Hi,
In earlier benchmark runs we saw that some combinations of lower number of
joins and lower number of partitions showed planning time higher with patch
compared to without patch. Those coincided with higher deviation in
measurement.
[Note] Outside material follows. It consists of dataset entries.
theorem Encoding.amoOr32 (g : Guard) (d : Reg) (b : Src) (m : AmoOperand) :
    Encoding.Statement (.amoOr32 g d b m) := by
  intro h w e
  cases e
  obtain ⟨ma, mo, mar, msc⟩ := m
  simp only [wf, Bool.and_eq_true, MemOp.ok, AmoOperand.ok] at h
  simp [fMaj_packM, fMin_packM, guardOf_packM, fD_packM, srcA_packM, srcB_packM, fSC_packM, fAR_packM, fLD_packM,
    fOff26_packM, fA_packM, fLA_packM, fB_packM, fLB_packM, need, form, withField, zeroM, decode, decodeAtomic,
    relOf_code, relCode_high, fnumOf_code, fcvtCode_from, fcvtCode_high, kregOf_code, kregNumber_fits,
    predField_low, predField_high, precOf_code, AmoOperand.ok, amoOf, MemOp.ok, AmoOperand.ok, h]

theorem Encoding.amoXor32 (g : Guard) (d : Reg) (b : Src) (m : AmoOperand) :
    Encoding.Statement (.amoXor32 g d b m) := by
  intro h w e
  cases e
  obtain ⟨ma, mo, mar, msc⟩ := m
  simp only [wf, Bool.and_eq_true, MemOp.ok, AmoOperand.ok] at h
  simp [fMaj_packM, fMin_packM, guardOf_packM, fD_packM, srcA_packM, srcB_packM, fSC_packM, fAR_packM, fLD_packM,
    fOff26_packM, fA_packM, fLA_packM, fB_packM, fLB_packM, need, form, withField, zeroM, decode, decodeAtomic,
    relOf_code, relCode_high, fnumOf_code, fcvtCode_from, fcvtCode_high, kregOf_code, kregNumber_fits,
    predField_low, predField_high, precOf_code, AmoOperand.ok, amoOf, MemOp.ok, AmoOperand.ok, h]

theorem Encoding.amoSwap32 (g : Guard) (d : Reg) (b : Src) (m : AmoOperand) :
    Encoding.Statement (.amoSwap32 g d b m) := by
  intro h w e
  cases e
  obtain ⟨ma, mo, mar, msc⟩ := m
  simp only [wf, Bool.and_eq_true, MemOp.ok, AmoOperand.ok] at h
  simp [fMaj_packM, fMin_packM, guardOf_packM, fD_packM, srcA_packM, srcB_packM, fSC_packM, fAR_packM, fLD_packM,
    fOff26_packM, fA_packM, fLA_packM, fB_packM, fLB_packM, need, form, withField, zeroM, decode, decodeAtomic,
    relOf_code, relCode_high, fnumOf_code, fcvtCode_from, fcvtCode_high, kregOf_code, kregNumber_fits,
    predField_low, predField_high, precOf_code, AmoOperand.ok, amoOf, MemOp.ok, AmoOperand.ok, h]

theorem Encoding.amoCas32 (g : Guard) (d : Reg) (b : Src) (m : AmoOperand) :
    Encoding.Statement (.amoCas32 g d b m) := by
  intro h w e
  cases e
  obtain ⟨ma, mo, mar, msc⟩ := m
  simp only [wf, Bool.and_eq_true, MemOp.ok, AmoOperand.ok] at h
  simp [fMaj_packM, fMin_packM, guardOf_packM, fD_packM, srcA_packM, srcB_packM, fSC_packM, fAR_packM, fLD_packM,
    fOff26_packM, fA_packM, fLA_packM, fB_packM, fLB_packM, need, form, withField, zeroM, decode, decodeAtomic,
    relOf_code, relCode_high, fnumOf_code, fcvtCode_from, fcvtCode_high, kregOf_code, kregNumber_fits,
    predField_low, predField_high, precOf_code, AmoOperand.ok, amoOf, MemOp.ok, AmoOperand.ok, h]

theorem Encoding.amoFadd32 (g : Guard) (d : Reg) (b : Src) (m : AmoOperand) :
    Encoding.Statement (.amoFadd32 g d b m) := by
  intro h w e
  cases e
  obtain ⟨ma, mo, mar, msc⟩ := m
  simp only [wf, Bool.and_eq_true, MemOp.ok, AmoOperand.ok] at h
  simp [fMaj_packM, fMin_packM, guardOf_packM, fD_packM, srcA_packM, srcB_packM, fSC_packM, fAR_packM, fLD_packM,
    fOff26_packM, fA_packM, fLA_packM, fB_packM, fLB_packM, need, form, withField, zeroM, decode, decodeAtomic,
    relOf_code, relCode_high, fnumOf_code, fcvtCode_from, fcvtCode_high, kregOf_code, kregNumber_fits,
    predField_low, predField_high, precOf_code, AmoOperand.ok, amoOf, MemOp.ok, AmoOperand.ok, h]

theorem Encoding.fence (g : Guard) (sc : BitVec 3) :
    Encoding.Statement (.fence g sc) := by
  intro h w e
  cases e
  simp only [wf, Bool.and_eq_true] at h
  simp [fMaj_packM, fMin_packM, guardOf_packM, fD_packM, srcA_packM, srcB_packM, fSC_packM, fAR_packM, fLD_packM,
    fOff26_packM, fA_packM, fLA_packM, fB_packM, fLB_packM, need, form, withField, zeroM, decode, decodeFence,
    relOf_code, relCode_high, fnumOf_code, fcvtCode_from, fcvtCode_high, kregOf_code, kregNumber_fits,
    predField_low, predField_high, precOf_code, h]

theorem Encoding.fenceX (g : Guard) (sc : BitVec 3) :
    Encoding.Statement (.fenceX g sc) := by
  intro h w e
  cases e
  simp only [wf, Bool.and_eq_true] at h
  simp [fMaj_packM, fMin_packM, guardOf_packM, fD_packM, srcA_packM, srcB_packM, fSC_packM, fAR_packM, fLD_packM,
    fOff26_packM, fA_packM, fLA_packM, fB_packM, fLB_packM, need, form, withField, zeroM, decode, decodeFence,
    relOf_code, relCode_high, fnumOf_code, fcvtCode_from, fcvtCode_high, kregOf_code, kregNumber_fits,
    predField_low, predField_high, precOf_code, h]

theorem Encoding.fenceCfg (g : Guard) :
    Encoding.Statement (.fenceCfg g) := by
  intro h w e
  cases e
  simp only [wf, Bool.and_eq_true] at h
  simp [fMaj_packM, fMin_packM, guardOf_packM, fD_packM, srcA_packM, srcB_packM, fSC_packM, fAR_packM, fLD_packM,
    fOff26_packM, fA_packM, fLA_packM, fB_packM, fLB_packM, need, form, withField, zeroM, decode, decodeFence,
    relOf_code, relCode_high, fnumOf_code, fcvtCode_from, fcvtCode_high, kregOf_code, kregNumber_fits,
    predField_low, predField_high, precOf_code, h]

theorem Encoding.krd (g : Guard) (d : Reg) (k : KReg) :
    Encoding.Statement (.krd g d k) := by
  intro h w e
  cases e
  have fit := kreg_fits k
  simp only [wf, Bool.and_eq_true] at h
  simp [fMaj_packI, fMin_packI, guardOf_packI, fD_packI, srcA_packI, fImm37_packI, fA_packI, fLA_packI, need, form,
    withField, zeroI, decode, decodeKreg, relOf_code, relCode_high, fnumOf_code, fcvtCode_from, fcvtCode_high,
    kregOf_code, kregNumber_fits, predField_low, predField_high, precOf_code, immFits, fit, h]

theorem Encoding.kwr (g : Guard) (k : KReg) (a : Src) :
    Encoding.Statement (.kwr g k a) := by
  intro h w e
  cases e
  have fit := kreg_fits k
  simp only [wf, Bool.and_eq_true] at h
  simp [fMaj_packI, fMin_packI, guardOf_packI, fD_packI, srcA_packI, fImm37_packI, fA_packI, fLA_packI, need, form,
    withField, zeroI, decode, decodeKreg, relOf_code, relCode_high, fnumOf_code, fcvtCode_from, fcvtCode_high,
    kregOf_code, kregNumber_fits, predField_low, predField_high, precOf_code, immFits, fit, h]

theorem Encoding.kset (g : Guard) (k : KReg) (a : Src) :
    Encoding.Statement (.kset g k a) := by
  intro h w e
  cases e
  have fit := kreg_fits k
  simp only [wf, Bool.and_eq_true] at h
  simp [fMaj_packI, fMin_packI, guardOf_packI, fD_packI, srcA_packI, fImm37_packI, fA_packI, fLA_packI, need, form,
    withField, zeroI, decode, decodeKreg, relOf_code, relCode_high, fnumOf_code, fcvtCode_from, fcvtCode_high,
    kregOf_code, kregNumber_fits, predField_low, predField_high, precOf_code, immFits, fit, h]

theorem Encoding.kclr (g : Guard) (k : KReg) (a : Src) :
    Encoding.Statement (.kclr g k a) := by
  intro h w e
  cases e
  have fit := kreg_fits k
  simp only [wf, Bool.and_eq_true] at h
  simp [fMaj_packI, fMin_packI, guardOf_packI, fD_packI, srcA_packI, fImm37_packI, fA_packI, fLA_packI, need, form,
    withField, zeroI, decode, decodeKreg, relOf_code, relCode_high, fnumOf_code, fcvtCode_from, fcvtCode_high,
    kregOf_code, kregNumber_fits, predField_low, predField_high, precOf_code, immFits, fit, h]

theorem Encoding.fadd (g : Guard) (f : Prec) (d : Reg) (a : Src) (b : Src) :
    Encoding.Statement (.fadd g f d a b) := by
  intro h w e
  cases e
  simp only [wf, Bool.and_eq_true] at h
  simp [fMaj_packR, fMin_packR, guardOf_packR, fD_packR, srcA_packR, srcB_packR, srcC_packR, fSZ_packR, fLow_packR,
    fA_packR, fLA_packR, fB_packR, fLB_packR, fC_packR, fLC_packR, need, form, withField, zeroR, decode, decodeFp,
    relOf_code, relCode_high, fnumOf_code, fcvtCode_from, fcvtCode_high, kregOf_code, kregNumber_fits,
    predField_low, predField_high, precOf_code, h]

theorem Encoding.fsub (g : Guard) (f : Prec) (d : Reg) (a : Src) (b : Src) :
    Encoding.Statement (.fsub g f d a b) := by
  intro h w e
  cases e
  simp only [wf, Bool.and_eq_true] at h
  simp [fMaj_packR, fMin_packR, guardOf_packR, fD_packR, srcA_packR, srcB_packR, srcC_packR, fSZ_packR, fLow_packR,
    fA_packR, fLA_packR, fB_packR, fLB_packR, fC_packR, fLC_packR, need, form, withField, zeroR, decode, decodeFp,
    relOf_code, relCode_high, fnumOf_code, fcvtCode_from, fcvtCode_high, kregOf_code, kregNumber_fits,
    predField_low, predField_high, precOf_code, h]

theorem Encoding.fmul (g : Guard) (f : Prec) (d : Reg) (a : Src) (b : Src) :
    Encoding.Statement (.fmul g f d a b) := by
  intro h w e
  cases e
  simp only [wf, Bool.and_eq_true] at h
  simp [fMaj_packR, fMin_packR, guardOf_packR, fD_packR, srcA_packR, srcB_packR, srcC_packR, fSZ_packR, fLow_packR,
    fA_packR, fLA_packR, fB_packR, fLB_packR, fC_packR, fLC_packR, need, form, withField, zeroR, decode, decodeFp,
    relOf_code, relCode_high, fnumOf_code, fcvtCode_from, fcvtCode_high, kregOf_code, kregNumber_fits,
    predField_low, predField_high, precOf_code, h]

theorem Encoding.fdiv (g : Guard) (f : Prec) (d : Reg) (a : Src) (b : Src) :
    Encoding.Statement (.fdiv g f d a b) := by
  intro h w e
  cases e
  simp only [wf, Bool.and_eq_true] at h
  simp [fMaj_packR, fMin_packR, guardOf_packR, fD_packR, srcA_packR, srcB_packR, srcC_packR, fSZ_packR, fLow_packR,
    fA_packR, fLA_packR, fB_packR, fLB_packR, fC_packR, fLC_packR, need, form, withField, zeroR, decode, decodeFp,
    relOf_code, relCode_high, fnumOf_code, fcvtCode_from, fcvtCode_high, kregOf_code, kregNumber_fits,
    predField_low, predField_high, precOf_code, h]

theorem Encoding.fsqrt (g : Guard) (f : Prec) (d : Reg) (a : Src) :
    Encoding.Statement (.fsqrt g f d a) := by
  intro h w e
  cases e
  simp only [wf, Bool.and_eq_true] at h
  simp [fMaj_packR, fMin_packR, guardOf_packR, fD_packR, srcA_packR, srcB_packR, srcC_packR, fSZ_packR, fLow_packR,
    fA_packR, fLA_packR, fB_packR, fLB_packR, fC_packR, fLC_packR, need, form, withField, zeroR, decode, decodeFp,
    relOf_code, relCode_high, fnumOf_code, fcvtCode_from, fcvtCode_high, kregOf_code, kregNumber_fits,
    predField_low, predField_high, precOf_code, h]

theorem Encoding.ffma (g : Guard) (f : Prec) (d : Reg) (a : Src) (b : Src) (c : Src) :
    Encoding.Statement (.ffma g f d a b c) := by
  intro h w e
  cases e
  simp only [wf, Bool.and_eq_true] at h
  simp [fMaj_packR, fMin_packR, guardOf_packR, fD_packR, srcA_packR, srcB_packR, srcC_packR, fSZ_packR, fLow_packR,
    fA_packR, fLA_packR, fB_packR, fLB_packR, fC_packR, fLC_packR, need, form, withField, zeroR, decode, decodeFp,
    relOf_code, relCode_high, fnumOf_code, fcvtCode_from, fcvtCode_high, kregOf_code, kregNumber_fits,
    predField_low, predField_high, precOf_code, h]

theorem Encoding.fmin (g : Guard) (f : Prec) (d : Reg) (a : Src) (b : Src) :
    Encoding.Statement (.fmin g f d a b) := by
  intro h w e
  cases e
  simp only [wf, Bool.and_eq_true] at h
  simp [fMaj_packR, fMin_packR, guardOf_packR, fD_packR, srcA_packR, srcB_packR, srcC_packR, fSZ_packR, fLow_packR,
    fA_packR, fLA_packR, fB_packR, fLB_packR, fC_packR, fLC_packR, need, form, withField, zeroR, decode, decodeFp,
    relOf_code, relCode_high, fnumOf_code, fcvtCode_from, fcvtCode_high, kregOf_code, kregNumber_fits,
    predField_low, predField_high, precOf_code, h]

theorem Encoding.fmax (g : Guard) (f : Prec) (d : Reg) (a : Src) (b : Src) :
    Encoding.Statement (.fmax g f d a b) := by
  intro h w e
  cases e
  simp only [wf, Bool.and_eq_true] at h
  simp [fMaj_packR, fMin_packR, guardOf_packR, fD_packR, srcA_packR, srcB_packR, srcC_packR, fSZ_packR, fLow_packR,
    fA_packR, fLA_packR, fB_packR, fLB_packR, fC_packR, fLC_packR, need, form, withField, zeroR, decode, decodeFp,
    relOf_code, relCode_high, fnumOf_code, fcvtCode_from, fcvtCode_high, kregOf_code, kregNumber_fits,
    predField_low, predField_high, precOf_code, h]

theorem Encoding.fcmp (g : Guard) (f : Prec) (rel : FRel) (d : PReg) (a : Src) (b : Src) :
    Encoding.Statement (.fcmp g f rel d a b) := by
  intro h w e
  cases e
  simp only [wf, Bool.and_eq_true] at h
  simp [fMaj_packR, fMin_packR, guardOf_packR, fD_packR, srcA_packR, srcB_packR, srcC_packR, fSZ_packR, fLow_packR,
    fA_packR, fLA_packR, fB_packR, fLB_packR, fC_packR, fLC_packR, need, form, withField, zeroR, decode, decodeFp,
    relOf_code, relCode_high, fnumOf_code, fcvtCode_from, fcvtCode_high, kregOf_code, kregNumber_fits,
    predField_low, predField_high, precOf_code, predOkD, predD, h]

theorem Encoding.fcvt (g : Guard) (f : Prec) (fromInt : Bool) (n : FNum) (d : Reg) (a : Src) :
    Encoding.Statement (.fcvt g f fromInt n d a) := by
  intro h w e
  cases e
  simp only [wf, Bool.and_eq_true] at h
  simp [fMaj_packR, fMin_packR, guardOf_packR, fD_packR, srcA_packR, srcB_packR, srcC_packR, fSZ_packR, fLow_packR,
    fA_packR, fLA_packR, fB_packR, fLB_packR, fC_packR, fLC_packR, need, form, withField, zeroR, decode, decodeFp,
    relOf_code, relCode_high, fnumOf_code, fcvtCode_from, fcvtCode_high, kregOf_code, kregNumber_fits,
    predField_low, predField_high, precOf_code, fcvt_from', fcvt_high', h]

theorem Encoding.fclass (g : Guard) (f : Prec) (d : Reg) (a : Src) :
    Encoding.Statement (.fclass g f d a) := by
  intro h w e
  cases e
  simp only [wf, Bool.and_eq_true] at h
  simp [fMaj_packR, fMin_packR, guardOf_packR, fD_packR, srcA_packR, srcB_packR, srcC_packR, fSZ_packR, fLow_packR,
    fA_packR, fLA_packR, fB_packR, fLB_packR, fC_packR, fLC_packR, need, form, withField, zeroR, decode, decodeFp,
    relOf_code, relCode_high, fnumOf_code, fcvtCode_from, fcvtCode_high, kregOf_code, kregNumber_fits,
    predField_low, predField_high, precOf_code, h]
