theorem unmet_iff {x : Cp} {k : FenceKind} : x.unmet k = true ↔ ∃ f ∈ x.ctl.fences, f.kind = k ∧ x.ctl.met f = false := by
  simp [Cp.unmet]

/-- A fence is not met while an access that it waits for is outstanding. -/
theorem not_met_of_outstanding {x : CpCtl} {f : Fence} (h : ∃ id ∈ f.ids, ∃ r ∈ x.reqs, r.id = id) :
    x.met f = false := by
  obtain ⟨_, hid, r, hr, rfl⟩ := h
  refine Bool.eq_false_iff.2 fun hm => ?_
  have := List.all_eq_true.1 hm _ hid
  rw [Bool.not_eq_true', List.any_eq_false] at this
  exact this r hr (beq_self_eq_true _)

theorem held_iff {x : Cp} {i : Instr} :
    x.held i = true ↔ x.unmet .commands = true ∨ makesAccess i = true ∧ x.unmet .accesses = true
      ∨ startsFill i = true ∧ x.unmet .fills = true := by
  simp [Cp.held, Cp.fillsHeld, or_assoc]

/-- A command or access that a fence holds stands at issue. -/
theorem stands_of_held {s : State} {i : Instr} {g : Guard} {srcs : List Src} {k : Result}
    (he : exec i s = cmdForm s i g false srcs k) (hr : Ready s g false srcs) (hh : s.cp.held i = true) : Stands i s :=
  stands_of (he.trans ((ready_run hr).trans (if_pos hh)))

/-- Settles O30: `addFence` is what the three forms do, `Cp.held` what a fence holds, and a held form stands before its own
effect. -/
theorem fencesHoldAndEnd : Obligations.FencesHoldAndEnd := by
  refine ⟨fun s g sc h => ⟨⟨_, ready_run h, leaves_addFence _ _ _⟩, ⟨_, ready_run h, leaves_addFence _ _ _⟩,
    ⟨_, ready_run h, leaves_addFence s _ _⟩⟩, fun x f i hf ho hk => ?_, fun x i hall => ?_, ?_, fun s c f hs hf hh => ?_⟩
  · have hu : x.unmet f.kind = true := unmet_iff.2 ⟨f, hf, rfl, not_met_of_outstanding ho⟩
    rcases hk with e | ⟨e, h⟩ | ⟨e, h⟩
    · exact held_iff.2 (.inl (e ▸ hu))
    · exact held_iff.2 (.inr (.inl ⟨h, e ▸ hu⟩))
    · exact held_iff.2 (.inr (.inr ⟨h, e ▸ hu⟩))
  · have hkind {k : FenceKind} (hu : x.unmet k = true) :
        k = .accesses ∧ makesAccess i = false ∨ k = .fills ∧ startsFill i = false := by
      obtain ⟨f, hf, rfl, hm⟩ := unmet_iff.1 hu
      exact (hall f hf).resolve_left (by rw [hm]; exact Bool.false_ne_true)
    refine Bool.eq_false_iff.2 fun hh => ?_
    rcases held_iff.1 hh with hu | ⟨ha, hu⟩ | ⟨ha, hu⟩
    · simpa using hkind hu
    · simpa [ha] using hkind hu
    · simpa [ha] using hkind hu
  · intro s g d a b c m n q ag sl ct u sh
    simp only [List.forall_mem_cons]
    refine ⟨?_, ?_, ?_, ?_, ?_, ?_, ?_, ?_, ?_, ?_, ?_, ?_, ?_, ?_, ?_, ?_, ?_, ?_, ?_, ?_, ?_, List.forall_mem_nil _⟩
    all_goals exact stands_of_held rfl
  · have hplain : (s.cpOf c.val).standsPlain = true := by rw [Cp.standsPlain, hs]; rfl
    have hfree : (s.cpOf c.val).heldByFence = false := by rw [Cp.heldByFence, hs]; exact hh
    show execFenceResume c s = _
    simp [execFenceResume, hplain, hfree, hf]

end Sys2Proof.Proofs
end

section
/-!
System forms (R147, R150), scalar floating point (R162-R168), and worked examples.
-/
namespace Sys2Proof.Proofs
open Sys2Proof.Machine Sys2Proof.Laws

/-- Settles O2, word by word. -/
theorem wordsDecode : Obligations.WordsDecode := by
  refine ⟨?_, ?_, ?_, ?_, ?_, ?_, ?_, ?_, ?_, ?_, ?_, ?_, ?_, ?_⟩
  all_goals rfl

/-- Settles O21, sum by sum. -/
theorem floatingRoundsTies : Obligations.FloatingRoundsTies := by
  refine ⟨?_, ?_, ?_, ?_, ?_, ?_, ?_⟩
  all_goals decide

/-- What `halt` leaves: the core issues no more, and its registers are as before. -/
theorem halt_leaves (s : State) :
    Leaves s (s.retire [] fun x => { x with ctl := { x.ctl with halted := true } }) [] (s.cp.regs.pc + 8) none none s.cp.k
      { s.cp.ctl with halted := true } :=
  leaves_modCp rfl ((retireTo_k (s.cp.regs.pc + 8) s.cp).trans (kAfter_nil s)) rfl

/-- Settles O9: the four forms are behind their checks; a reserved word has none. -/
theorem systemForms : Obligations.SystemForms := by
  refine fun s g code w => ⟨fun h => ⟨_, ready_run h, ?_⟩, fun h => ⟨_, ready_run h, ?_⟩, ready_run, ready_run,
    traps_reservedOpcode s w⟩
  · rw [← kAfter_nil s]
    exact ends_retireTo s [] _
  · have hl := halt_leaves s
    refine ⟨by rw [hl.ctl], ?_, hl.pc, hl.kregs, hl.reg, hl.rest⟩
    simp [Cp.alive, hl.ctl]

section
variable {s : State} {i : Instr} {g : Guard} {srcs : List Src}
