-- ==== Sys2Proof/Word.lean ====
section
/-! DEFINITION. The word types of the Ostrigo 6240: bytes of the gauge link, part time, sequence numbers and tube ids.
Each is a bit vector because the manual wraps it (R1, R66, R142) or carries it whole in a frame field (R177). -/

namespace Sys2Proof

/-- One byte of a gauge-link frame (R175). -/
abbrev Byte := BitVec 8

/-- A part time: a 32-bit counter of microseconds that wraps (R1). -/
abbrev Time := BitVec 32

/-- A trace or position sequence number, 0..65535, which wraps (R142). -/
abbrev Seq := BitVec 16

/-- A tube id, 0..65535, which wraps (R66). -/
abbrev TubeId := BitVec 16

/-- A sensing head, 0..7 (R4). -/
abbrev HeadNo := Fin 8

/-- A pyrometer channel, 0..3 (R4). -/
abbrev ChannelNo := Fin 4

end Sys2Proof
end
In an offline chat David Rowley suggested taking an average of
many runs for those cases. Here are results with a lesser number of
partitions, where average is taken over thousands of runs. Planning time of
a query was sampled as many times as the number of runs that fit in 30s and
then averages were calculated. This exercise was repeated twice.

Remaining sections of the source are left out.